What is life coaching?
The International Coach Federation says: “Coaching is an ongoing partnership that helps clients produce fulfilling results in their personal and professional lives. Through the process of coaching, clients deepen their learning, improve their performance and enhance their quality of life.”
Myles Downey, in his book Effective Coaching defines it on page 15 like this: “Coaching is the art of facilitating the performance, learning and development of another.”
Fiona Harrold‟s alternative (from her website) says: “[life coaching] is a no-nonsense, down-to-earth, practical set of techniques and strategies to achieve success, fast!”
What does a life coach do?
Basically, coaching is a conversation between a coach and a client, usually undertaken face to face or by telephone. That conversation helps the client to explore, and then navigate through, some aspect or aspects of the client’s life. With the coach’s help, the client explores the terrain, which includes both the external world of buildings, people, cars, money, etc. as well as the client’s internal world, from where beliefs, fears, self-image and emotion exert their powerful, and often negative, influences.

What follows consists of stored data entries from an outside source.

theorem test_M1_ldI : (step1 (at' State.reset 0x200 0xAFFF)).i = 0x0FFF := by decide
theorem test_M2_addI : (let t := step1 (at' (withI 0x0FFF (regs 2 0 0x77)) 0x200 0xF11E); (t.i, t.reg 15)) = (0x1001, 0x77) := by decide
theorem test_M4_addI : (step1 (at' (withI 0xFF80 (regs 0xFF 0 0)) 0x200 0xF11E)).i = 0x007F := by decide
theorem test_M7_ldF : (step1 (at' (State.reset.setReg 4 0x0A) 0x200 0xF429)).i = 0x0082 := by decide
theorem test_M10_ldF : (step1 (at' (State.reset.setReg 4 0xFF) 0x200 0xF429)).i = 0x054B := by decide
theorem test_M17_ldB : (let t := step1 (at' (withI 0x300 (State.reset.setReg 0 234)) 0x200 0xF033);
    (t.readByte 0x300, t.readByte 0x301, t.readByte 0x302, t.i)) = (2, 3, 4, 0x300) := by decide
theorem test_M20_ldB : (let t := step1 (at' (withI 0xFFE (State.reset.setReg 0 255)) 0x200 0xF033);
    (t.err, t.readByte 0xFFE, t.pc)) = (some (.memOutOfBounds 0x1000), 0, 0x202) := by decide
theorem test_M22_stRegs : (let t := step1 (at' (withI 0x400 ((regs 0x22 0x33 0).setReg 0 0x11)) 0x200 0xF255);
    (t.readBytes 0x400 4, t.i)) = ([0x11, 0x22, 0x33, 0], 0x403) := by decide
theorem test_M25_stRegs : (let t := step1 (at' (withI 0xFF1 (regs 1 2 3)) 0x200 0xFF55);
    (t.err, t.i, t.readByte 0xFF2)) = (some (.memOutOfBounds 0x1000), 0xFF1, 0) := by decide
theorem test_M31_ldRegs : (let t := step1 (at' (withI 0x050 State.reset) 0x200 0xF465);
    (t.reg 0, t.reg 1, t.reg 4, t.i)) = (0xF0, 0x90, 0xF0, 0x055) := by decide
theorem test_M29_ldRegs : (let t := step1 (at' (withI 0xFFF (State.reset.setReg 0 7)) 0x200 0xF165);
    (t.err, t.reg 0, t.i)) = (some (.memOutOfBounds 0x1000), 7, 0xFFF) := by decide

/-- The display with the pixels of a list on. -/
def picture (ps : List Pixel) : Display := ps.foldl (fun d p => setPixel d p true) blankDisplay

/-- Sprite bytes at 0x300 with `I` there, `V0`, `V1` and `VF` as given, a permit, and the display `picture ps`. -/
def sprite (bs : List Byte) (v0 v1 vf : Byte) (ps : List Pixel) : State :=
  ((((((State.reset.writeBytes 0x300 bs).setIndex 0x300).setReg 0 v0).setReg 1 v1).setReg 15 vf).setPermit true).setDisplay (picture ps)

/-- The pixels of row `y` that are on, `VF`, the permit and `pc`, after one step of `w` at 0x200. -/
def drawn (s : State) (w : Nat) (y : Fin 32) : List Nat × Byte × Bool × Word :=
  let t := step1 (at' s 0x200 w)
  ((List.range 64).filter (fun x => pixelOf t.disp (Fin.ofNat 64 x, y)), t.reg 15, t.permit, t.pc)

theorem test_G1_cls : drawn ((sprite [] 0 0 5 [(0, 0)]).setPermit false) 0x00E0 0 = ([], 5, false, 0x202) := by decide +kernel
theorem test_G3_drw_start_wraps : drawn (sprite [0x80] 64 32 0 []) 0xD011 0 = ([0], 0, false, 0x202) := by decide +kernel
theorem test_G5_drw_collision : drawn (sprite [0x80] 5 6 0 [(5, 6)]) 0xD011 6 = ([], 1, false, 0x202) := by decide +kernel
theorem test_G9_drw_waits : drawn ((sprite [0x80] 5 6 9 []).setPermit false) 0xD011 6 = ([], 9, false, 0x200) := by decide +kernel
theorem test_G14_drw_clips : drawn (sprite [0xFF] 60 0 0 []) 0xD011 0 = ([60, 61, 62, 63], 0, false, 0x202) := by decide +kernel
/-- G19: the same parameters but `EDGE_POLICY = wrap`. -/
theorem test_G19_drw_wraps : drawn { sprite [0x0F] 60 0 0 [(0, 0)] with cfg := { defaultConfig with edgePolicy := .wrap } } 0xD011 0
    = ([1, 2, 3], 1, false, 0x202) := by decide +kernel
theorem test_G20_drw_old_vf : drawn (sprite [0x80] 0 3 7 []) 0xDF11 3 = ([7], 0, false, 0x202) := by decide +kernel
theorem test_G10_drw_fault : (let t := step1 (at' (withI 0xFFF (sprite [] 0 0 9 [])) 0x200 0xD012); (t.err, t.reg 15, t.permit))
    = (some (.memOutOfBounds 0x1000), 9, true) := by decide +kernel

theorem test_K1_skp : (step1 (at' ((State.reset.setReg 5 10).setKeyCell 10 true) 0x230 0xE59E)).pc = 0x234 := by decide
theorem test_K7_skp : (step1 (at' ((State.reset.setReg 5 0x1A).setKeyCell 10 true) 0x230 0xE59E)).err
    = some (.keyIndexOutOfRange 26) := by decide
theorem test_K3_sknp : (step1 (at' (State.reset.setReg 5 10) 0x230 0xE5A1)).pc = 0x234 := by decide
theorem test_K6_sknp : (let t := step1 (at' (State.reset.setReg 5 0xFF) 0x230 0xE5A1); (t.err, t.pc))
    = (some (.keyIndexOutOfRange 255), 0x232) := by decide

def keys (l : List Nat) (s : State) : State := l.foldl (fun s k => s.setKeyCell k true) s

theorem test_K8_ldVxK_waits : (let t := step1 (at' (State.reset.setReg 3 0x99) 0x240 0xF30A); (t.pc, t.reg 3)) = (0x240, 0x99) := by decide
theorem test_K9_ldVxK : (let t := step1 (at' (keys [15, 9, 4] State.reset) 0x240 0xF30A); (t.reg 3, t.pc, t.key[4])) = (4, 0x242, true) := by decide
theorem test_K10_ldVxK_clears : (let t := step1 (at' { keys [4, 9] State.reset with cfg := { defaultConfig with keyWaitClears := true } } 0x240 0xF30A);
    (t.reg 3, t.key[4], t.key[9])) = (4, false, true) := by decide
theorem test_K13_ldVxDt : (step1 (at' (State.reset.setDelay 0x3C) 0x200 0xF207)).reg 2 = 0x3C := by decide
theorem test_K14_ldDtVx : (step1 (at' (regs 0 60 0) 0x200 0xF215)).dt = 60 := by decide
theorem test_K15_ldStVx : isTonePlaying (step1 (at' (regs 0 3 0) 0x200 0xF218)) = true := by decide
/-- S5 as corrected by C10: the tone is off from the third tick on. -/
theorem test_S5_tone : ((List.range 6).map fun k => isTonePlaying (runOps (List.replicate k .tick) (State.reset.setSound 3)))
    = [true, true, true, false, false, false] := by decide
theorem test_K17_tick : (let t := tick (tick ((State.reset.setDelay 1).setSound 255)); (t.dt, t.st)) = (0, 253) := by decide
theorem test_K18_setKey : (setKey 16 true (setKey (-1) true State.reset)).key = State.reset.key := by decide
/-- L4: a second load leaves no trace of the first. -/
theorem test_L4_load : (let s := (loadProgram [1, 2, 3, 4, 5, 6] State.reset).1; (loadProgram [9, 9] s).1.readBytes 0x200 6)
    = [9, 9, 0, 0, 0, 0] := by decide
theorem test_L5_font : ([0x04F, 0x050, 0x09F, 0x0A0].map State.reset.readByte) = [0, 0xF0, 0x80, 0] := by decide

/-! ### Witnesses: the hypotheses of each statement that has some, met together at the edges of their ranges -/

theorem witness_LoadResetsThenCopies : ∃ bytes : List Byte, bytes.length ≤ 3584 ∧ bytes.length = 3584 :=
  ⟨List.replicate 3584 0xAB, by rw [List.length_replicate], by rw [List.length_replicate]⟩

theorem witness_LoadTooLargeChangesNothing : ∃ bytes : List Byte, bytes.length > 3584 ∧ bytes.length = 3585 :=
  ⟨List.replicate 3585 0xAB, by rw [List.length_replicate]; decide, by rw [List.length_replicate]⟩

/-- A live state whose next word spells `i`. -/
abbrev ready (s : State) (i : Instr) : Prop := s.live ∧ s.fetchable ∧ decodeWord s.word = some i

/-- The first and the last address an instruction can be fetched from. -/
theorem witness_StepRunsDecodedInstruction : ready (at' State.reset 0 0x6A5A) (.ldImm 0xA 0x5A) ∧
    ready (at' State.reset 0xFFE 0x6A5A) (.ldImm 0xA 0x5A) := by decide

theorem witness_UndefinedEncodingIsNoOp : let s := at' State.reset 0x200 0x5121
    s.live ∧ s.fetchable ∧ ∀ r ∈ opcodeTable, s.word &&& r.mask ≠ r.value := by decide

theorem witness_FetchOutOfBoundsFaults : State.reset.live ∧ 0xFFF ≤ (State.reset.setPc 0xFFF).pc.toNat ∧
    0xFFF ≤ (State.reset.setPc 0x1000).pc.toNat ∧ 0xFFF ≤ (State.reset.setPc 0xFFFF).pc.toNat := by decide

theorem witness_LatchedStepChangesNothing : (State.reset.latch .stackOverflow).err = some .stackOverflow := rfl

theorem witness_WaitingStepChangesNothing_draw : ready (at' State.reset 0x200 0xD125) (.drw 1 2 5) ∧
    (at' State.reset 0x200 0xD125).permit = false := by decide

theorem witness_WaitingStepChangesNothing_key : ready (at' State.reset 0x200 0xF30A) (.ldVxK 3) ∧
    ∀ k : Fin 16, (at' State.reset 0x200 0xF30A).key[k] = false := by decide

theorem witness_StoreIsSeenByNextFetch : let s := State.reset.setPc 0xFFE
    s.live ∧ s.fetchable ∧ ∃ t, s.memWrite s.pc.toNat (encodeBytes (.ldImm 0xA 0x5A)) = .ok t := ⟨by decide, by decide, _, rfl⟩

theorem witness_SelfJumpIsFixedPoint : ready (at' State.reset 0x204 0x1204) (.jp 0x204) ∧
    (at' State.reset 0x204 0x1204).pc = zext16 (0x204 : Addr12) := by decide

theorem witness_EncodeDecodeAgree : decodeWord 0xF065 = some (.ldRegs 0) := by decide

theorem witness_ReturnPopsNewestAddress : (withStack 1 0 0x206).sp.val = (0 : Fin 16).val + 1 ∧
    (withStack 16 15 0x206).sp.val = (15 : Fin 16).val + 1 := by decide

theorem witness_CallPushesAdvancedPc : (withStack 0 0 0).sp.val < 16 ∧ (withStack 15 0 0).sp.val < 16 := by decide

theorem witness_ReturnUndoesCall : ∃ t u : State, (withStack 15 0 0).sp.val < 16 ∧
    exec (.call 0x300) (withStack 15 0 0) = .next t ∧ u.stack = t.stack ∧ u.sp = t.sp ∧ u.i ≠ (withStack 15 0 0).i := by
  obtain ⟨t, ht⟩ : ∃ t, exec (.call 0x300) (withStack 15 0 0) = .next t := ⟨_, rfl⟩
  exact ⟨t, { State.reset with stack := t.stack, sp := t.sp, i := 7 }, by decide, ht, rfl, rfl,
    show (7 : Word) ≠ 0 by decide⟩

/-- The forms in which the result and the flag go to different registers, and one that is neither. -/
theorem witness_flag_forms : (1 : Reg) ≠ 15 ∧ (2 : Reg) ≠ 1 ∧ (2 : Reg) ≠ 15 := by decide

/-- `I = 0xFFD`: the last three bytes of memory. -/
theorem witness_DecimalStoreWritesThreeDigits : let s := withI 0xFFD State.reset
    s.i.toNat + 2 < 4096 ∧ 0xFFC < s.i.toNat := by decide

/-- `I = 0xFF0`, `x = 15`: the last sixteen bytes of memory. -/
theorem witness_StoreRegistersWritesRun : (withI 0xFF0 State.reset).i.toNat + (15 : Reg).toNat < 4096 := by decide

theorem witness_LoadRegistersReadsRun : (withI 0xFFF State.reset).i.toNat + (0 : Reg).toNat < 4096 := by decide

theorem witness_StoreThenLoadRestoresRegisters : ∃ t u : State, let s := withI 0x400 (regs 1 2 3)
    s.i.toNat + (15 : Reg).toNat < 4096 ∧ exec (.stRegs 15) s = .next t ∧ u.i = s.i ∧ u.mem = t.mem ∧ u.cfg = s.cfg ∧
    u.reg 1 ≠ s.reg 1 := by
  obtain ⟨t, ht⟩ : ∃ t, exec (.stRegs 15) (withI 0x400 (regs 1 2 3)) = .next t := ⟨_, rfl⟩
  exact ⟨t, { State.reset with mem := t.mem, i := 0x400 }, by decide, ht, rfl, rfl, rfl,
    show State.reset.reg 1 ≠ (withI 0x400 (regs 1 2 3)).reg 1 by decide⟩

/-- The `n` bytes from `a` are not all in memory, and `bad` is the lowest address that is not. -/
abbrev lowestBad (a n bad : Nat) : Prop := a ≤ bad ∧ bad < a + n ∧ 4096 ≤ bad ∧ ∀ k, a ≤ k → k < bad → k < 4096

/-- Three bytes from 0xFFE, sixteen from 0xFF1, one from 0x1000, two from 0xFFFF. -/
theorem witness_OutOfBoundsAccessRaises : lowestBad (withI 0xFFE State.reset).i.toNat 3 0x1000 ∧
    lowestBad (withI 0xFF1 State.reset).i.toNat 16 0x1000 ∧ lowestBad (withI 0x1000 State.reset).i.toNat 1 0x1000 ∧
    lowestBad (withI 0xFFFF State.reset).i.toNat 2 0xFFFF ∧ (State.reset.setPermit true).permit = true :=
  ⟨⟨by decide, by decide, by decide, fun _ _ h => h⟩, ⟨by decide, by decide, by decide, fun _ _ h => h⟩,
   ⟨by decide, by decide, by decide, fun _ _ h => h⟩, ⟨by decide, by decide, by decide, fun _ h1 h2 => absurd h2 (Nat.not_lt.2 h1)⟩, rfl⟩

theorem witness_CanonicalMemoryIsUnique : ∃ m m' : Memory, Memory.wf defaultConfig m ∧ Memory.wf defaultConfig m' ∧
    ∀ a, Memory.read defaultConfig m a = Memory.read defaultConfig m' a :=
  ⟨Memory.write defaultConfig [(0x300, 7)] 0x050 0, [(0x050, 0), (0x300, 7)], by decide, by decide, fun _ => rfl⟩

/-- No row at an `I` out of memory, and fifteen rows up to its last byte. -/
theorem witness_DrawTogglesCoveredPixels : (State.reset.setPermit true).permit = true ∧
    spriteInBounds (withI 0x1000 State.reset) 0 ∧ spriteInBounds (withI 0xFF1 State.reset) 15 := by decide

theorem covered : spriteCovers (sprite [0x80] 5 6 0 [(5, 6)]) 0 1 1 5 6 :=
  ⟨0, by decide, 0, by decide, by decide +kernel, by decide, by decide⟩

theorem witness_DrawTogglesCoveredPixels_hit : spriteHits (sprite [0x80] 5 6 0 [(5, 6)]) 0 1 1 := ⟨5, 6, covered, by decide +kernel⟩

theorem witness_DrawTogglesCoveredPixels_miss : ¬ spriteHits (sprite [0x80] 5 6 0 [(5, 6)]) 0 1 0 := by
  rintro ⟨_, _, ⟨row, h, _⟩, _⟩
  exact absurd h (Nat.not_lt_zero row)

Coaching may also involve the client in assignments, which allow them to enhance their learning in some way. These might be to write a reflective essay, to keep a diary, to read a book, or join a club, etc. Through coached exploration of their terrain, the client finds both familiar and unfamiliar landmarks. Some will be obstacles, mountains to climb or rivers to cross. Others will be sources of strength and joy.
As coaching proceeds, the client becomes increasingly familiar with the terrain and develops clarity on how he or she wants to change it and where they want to be within it. Movement to that new and better place is encouraged and supported by the coach.
So–coaching is a practical tool for personal exploration and development. A Life Coach can unlock and release the potential within clients, to bring about major positive improvements in their lives.
Life coaches provide support, structure and encouragement to help clients fulfil their potential, make the most of their lives and move forward in the areas which they want to change such as in their relationships, careers, fitness, work-life balance or self-confidence.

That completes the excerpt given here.